The D.C. City Council last year unanimously passed an ordinance to protect consumers and wildlife by regulating private wildlife control operators. The new law brings transparency to an industry that often charges consumers hundreds or even thousands of dollars while failing to provide long-term solutions to urban wildlife problems, and it prohibits particularly inhumane methods of killing animals, such as using steel-jawed leghold traps, drowning, and injecting them with nail polish remover.
Lobbyists for the pest control companies are now trying to get Congress to intervene and defund the D.C. law. According to some news reports, the critics somehow believe the ordinance will result in a mass migration of wildlife crossing the border from D.C. to neighboring states, like herds of wildebeest crossing the Serengeti.

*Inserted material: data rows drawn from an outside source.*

-- ==== Sys2Proof/Certificates/Slice0/Obligations.lean ====
section
/-! DEFINITION. The statements for the provers. Each says that a command answers a next state, from hypotheses on the
state and the operands alone, what that state holds, and what is left as it was; or a property that every step keeps. -/

open Sys2Proof Sys2Proof.Machine

/-! ## The step -/

/-- One step takes the command at the front of the queue and runs it on the state with the rest of the queue. -/
def Obligations.StepRunsFrontCommand : Prop :=
  ∀ (c : Instr) (rest : List Instr) (s : State), s.pending = c :: rest →
    step s = exec c { s with pending := rest }

/-- With no command waiting, what is due is queued, and otherwise one millisecond passes: on the station clock, which
holds at its greatest value (R14), on the timebase (R15), and at the transmitter: the character of an abandoned item goes
on to its end first (R180), and then the characters of the item that is being sent (R178), but with CTS low only the one
begun, and none begins. Nothing else changes. That a step without a command does this (log entry 2), and that the
timebase stands still while the RESET line is asserted (log entry 5), are the model's choices. -/
def Obligations.IdleStepLetsTimePass : Prop :=
  ∀ s : State, s.pending = [] →
    (dueEvents s ≠ [] → step s = .next { s with pending := dueEvents s }) ∧
    (dueEvents s = [] →
      ∃ t, step s = .next t ∧
        t.clk.timebase = (if s.resetLine then s.clk.timebase else s.clk.timebase + 1) ∧
        t.clk.valid = s.clk.valid ∧
        t.clk.subMs = (if s.clk.subMs + 1 < 1000 then s.clk.subMs + 1 else 0) ∧
        t.clk.time = (if s.clk.subMs + 1 < 1000 then s.clk.time else min (s.clk.time + 1) 4294967295) ∧
        ChangesOnly [.clk, .upl] s t ∧
        t.upl =
          { s.upl with
            buffer :=
              if s.resetLine then s.upl.buffer
              else
                s.upl.buffer.map fun it =>
                  it.advance s.lines.cts (uplinkChar s.upl.rate) (fineMs - s.upl.tail),
            tail := if s.resetLine then s.upl.tail else s.upl.tail - fineMs } ∧
        ∀ it, s.resetLine = false → s.upl.buffer = some it → it.elapsed ≤ it.whole (uplinkChar s.upl.rate) →
          (fineMs ≤ s.upl.tail → t.upl.buffer = some it) ∧
          (s.lines.cts = true →
            t.upl.buffer =
              some
                { it with
                  elapsed := min (it.elapsed + (fineMs - s.upl.tail)) (it.whole (uplinkChar s.upl.rate)) }) ∧
          (s.lines.cts = false → it.elapsed % uplinkChar s.upl.rate = 0 → t.upl.buffer = some it) ∧
          (s.lines.cts = false → it.elapsed % uplinkChar s.upl.rate ≠ 0 → s.upl.tail < fineMs →
            ∃ e, t.upl.buffer = some { it with elapsed := e } ∧ it.elapsed < e ∧
              e ≤ it.elapsed + (fineMs - s.upl.tail) ∧
              e ≤ (it.elapsed / uplinkChar s.upl.rate + 1) * uplinkChar s.upl.rate))

/-- The part has no fault and refuses no command: each answers a next state in every state. That a command whose event
cannot arise in a state is answered, with that state as it is, is the model's choice (log entry 4). -/
def Obligations.NoCommandStops : Prop :=
  ∀ (c : Instr) (s : State), ∃ t, exec c s = .next t

/-- R14, R21, R36, R62, R63, R85, R114, R128, R156, R171, R187, R197, Table 64: the state right after reset. That it is a
delivered part at its first POWER-ON, its clock at 0 and INVALID and its lines low and open, is the model's choice (log
entry 31). -/
def Obligations.ResetStateHoldsItsValues : Prop :=
  AfterReset .powerOn State.reset ∧
    State.reset.clk.time = 0 ∧ State.reset.clk.valid = false ∧ State.reset.wrn.level = 0 ∧
    State.reset.run.marker = none ∧ State.reset.rat.shifts = [] ∧ State.reset.rat.live = ⟨0, 0, []⟩ ∧
    State.reset.store = { records := [], nextSeq := 0, slotsUsed := 0 } ∧
    cfgSpikeLimit State.reset.tbl.config = 150 ∧ cfgStaleLimit State.reset.tbl.config = 900000 ∧
    cfgIntervalLength State.reset.tbl.config = 15 ∧ cfgStopLevel State.reset.tbl.config = 2 ∧
    cfgLoopRate State.reset.tbl.config = 9600 ∧ cfgStationId State.reset.tbl.config = 1 ∧
    (∀ i, i < 24 → treatmentOf State.reset.tbl.channels i = .disabled) ∧
    (∀ n, n < 4 → planFault (State.reset.tbl.plan n) = some (240, 0))

/-- R196: the assertion of the RESET line changes nothing else, and while it stays asserted the part takes no event: each
command but the release and a POWER-ON leaves every part of the state as it is, but for the levels of the input lines.
That those are followed is the model's choice (log entry 5). -/
def Obligations.AssertedResetLineHoldsThePart : Prop :=
  (∀ s : State, exec .resetLineAssert s = .next { s with resetLine := true }) ∧
  ∀ (c : Instr) (s : State), s.resetLine = true → c ≠ .warmReset → (∀ h e l, c ≠ .powerOnReset h e l) →
    ∃ t, exec c s = .next t ∧ ChangesOnly [.lines] s t ∧ t.lines = followLines c s.lines

/-! ## The resets -/

/-- R14, R21, R40, R62, R85, R100, R128, R156, R187, R197: the main supply comes up. The clock has gone on where the backup
supply held, and otherwise restarts INVALID; the level is kept unless the fail-safe rules raise it, which writes a record
of cause STAGE-LOST; the tables, the shift records and the store are kept. The operands of the command, that the queue of
waiting commands is kept (log entry 28), and that an uplink character in progress is cut at once (log entry 60), are the
model's choice. -/
def Obligations.PowerOnResetTakesUpItsState : Prop :=
  ∀ (held : Bool) (elapsed : Nat) (lines : Lines) (s : State),
    ∃ t, exec (.powerOnReset held elapsed lines) s = .next t ∧ AfterReset .powerOn t ∧
      t.clk.time = (if held then min (s.clk.time + elapsed) 4294967295 else 0) ∧
      t.clk.valid = (held && s.clk.valid) ∧ t.lines = lines ∧ t.tbl = s.tbl ∧ t.rat.live = s.rat.live ∧
      t.rat.shifts = s.rat.shifts ∧ t.run.marker = s.run.marker ∧
      t.wrn.level = max s.wrn.level (failSafeTarget s.tbl.rules) ∧ t.pending = s.pending ∧
      t.store =
        if failSafeTarget s.tbl.rules ≤ s.wrn.level then s.store
        else s.store.append (.warning
          { time := t.clk.time, valid := t.clk.valid, old := s.wrn.level, new := failSafeTarget s.tbl.rules,
            cause := .stageLost, stage := none, discharge := none })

I had an op-ed in Sunday’s Washington Post responding to these charges. Here’s an excerpt:
The law does nothing to change where animals can be released; it has always been illegal to release animals on federal lands and to transport wildlife across state lines.
The D.C. law suggests relocating or releasing animals when possible, but it does not mandate those actions and does not prohibit lethal control. If there is no place or practical way to release the animal in the District, the animal would probably be killed, but the most inhumane and abusive methods would be disallowed and the animal’s suffering would be reduced. The D.C. law will, in fact, help prevent illegal transports, since trappers will now be licensed and no longer able to operate in the shadows.
The D.C. law provides modest parameters for regulating an industry that has a checkered history of overcharging consumers and using painful and indiscriminate killing methods. It establishes licensing and reporting requirements similar to those in 35 other states, including Maryland and Virginia.